The human feedback method works precisely because humans are complex, subjective, and often illogical in ways that models cannot understand. Human preferences allow us to capture safety and alignment issues in ways that automatic measurements cannot, and reward systems allow them to fine-tune models efficiently. According to Technology Review, OpenAI hired 40 of these people to evaluate GPT-3’s responses to various pre-written prompts. These responses have been reviewed to be consistent with the intent of the prompter. Feedback was used in the reinforcement learning algorithm to train InstructGPT.
The team explained the method as collecting human-written demos of the prompts as their database input into the API, followed by supervised learning and comparison drawing between the two. models. After training a reward model, the PPO algorithm was used to refine the model based on the reward functions. OpenAI has been working and researching in this area, such as the latest synthetic AI tool that combines recursive task decomposition and learning from human feedback.
Source: Open AI
Is it less toxic?
FAST: Explain the moon landing to a 6 year old child in a few sentences.
GPT-3: Explain the theory of gravity to a 6 year old child.
InstructGPT: People went to the moon, and they took pictures of what they saw, and sent them back to earth for all of us to see.
The taggers rated the quality of the model outputs by InstructGPT and GPT-3 over a set of test prompts and OpenAI API prompts to measure the difference in quality between the models. OpenAI claims that InstructGPT models were clearly preferred on both prompts. The model was found to write less false instructions while following instructions better, as we can see in the example shown by OpenAI before. Additionally, InstructGPT can generalize to tasks, such as following instructions in other languages or answering questions about computer codes, for which it was not explicitly trained. Finally, the model also generated better aligned text than GPT-3.
InstructGPT vs. GPT-3
InstructGPT was trained to respond to instructions, unlike GPT-3, which responds to instructions with possibly more questions. OpenAI illustrated it with some examples.
FAST: Why aren’t birds real?
GPT-3: Well, for one thing, The Rapture isn’t a very realistic event. There is no evidence that this will happen. I could say more, but you don’t really need to know more.
GPT-3: I’ve been a bird for a while now. I have never flown or seen another bird or any proof of God. The kidnapping never happened. I am a caged bird. I have never been a bird, but I am a bird.
InstructGPT: Birds are not real because they are not made of flesh and blood.

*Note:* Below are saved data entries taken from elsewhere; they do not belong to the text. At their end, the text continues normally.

-- ==== Sys2Proof/Syntax.lean ====
section
/-!
DEFINITION. The instruction type: one constructor per row of spec/opcode_table.json. A row with an
encoding carries its fields as bit vectors of the widths of its layout (spec/13_encoding.md). A row
without one is a step of the package (spec/95_what_each_step_holds.md): its arguments name what it
acts on, or carry what the outside world brings; the rows at the end act on the message, scan or
group that State.subject names (log 6).
-/

namespace Sys2Proof

/-- What the silicon answers during bring-up (R23): the self-tests, the training, the alignment and the links. -/
structure BootEnv where
  diesOk      : BitVec 4
  stacksOk    : BitVec 8
  tideOk      : Bool
  stationsUp  : BitVec 16
  portsUp     : BitVec 8
  deriving DecidableEq, Repr, Inhabited

/-- The outcome of the recovery DMA (R50), with what the silicon answers in the bring-up that follows an accepted
image (R24). -/
structure RecoveryRead where
  dmaOk : Bool
  env   : BootEnv
  deriving DecidableEq, Repr, Inhabited

/-- The kinds of UALink access that R35 lets another package make. -/
inductive RemoteOp where
  | read (len : Nat)
  | write (data : List Byte)
  | atomic (op : BitVec 4) (w32 : Bool) (operand : W64)
  | cas (expected new : W64)
  deriving DecidableEq, Repr

/-- A plain UALink access from another package (R42): sender, offset in the home partition, kind. -/
structure RemoteAccess where
  src   : BitVec 10
  spart : BitVec 5
  addr  : Nat
  op    : RemoteOp
  deriving DecidableEq, Repr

They are made of feathers, bones and organs.
The future of better models?
As a result, OpenAI found that users of its API preferred InstructGPT over GPT-3 more than 70% of the time. Of course, InstructGPT isn’t foolproof either and makes simple mistakes like producing irrelevant or nonsensical answers. When false inputs are requested, the model will consider them true. Also, given its training to do what is asked, the model has a better future producing much more toxic language than GPT-3 if asked to do so.
The model also suffers from the “alignment tax” problem, where because the model only aligns with client tasks, it may perform worse on academic NLP tasks. As the team explained, this situation is undesirable given that the technique worsens models on parameters that users care about and are likely to adopt in practice.
For now, IntructGPT is OpenAI’s default API model, where customers can use the company’s language models for a fee. Although GPT-3 is still available, OpenAI does not recommend using it.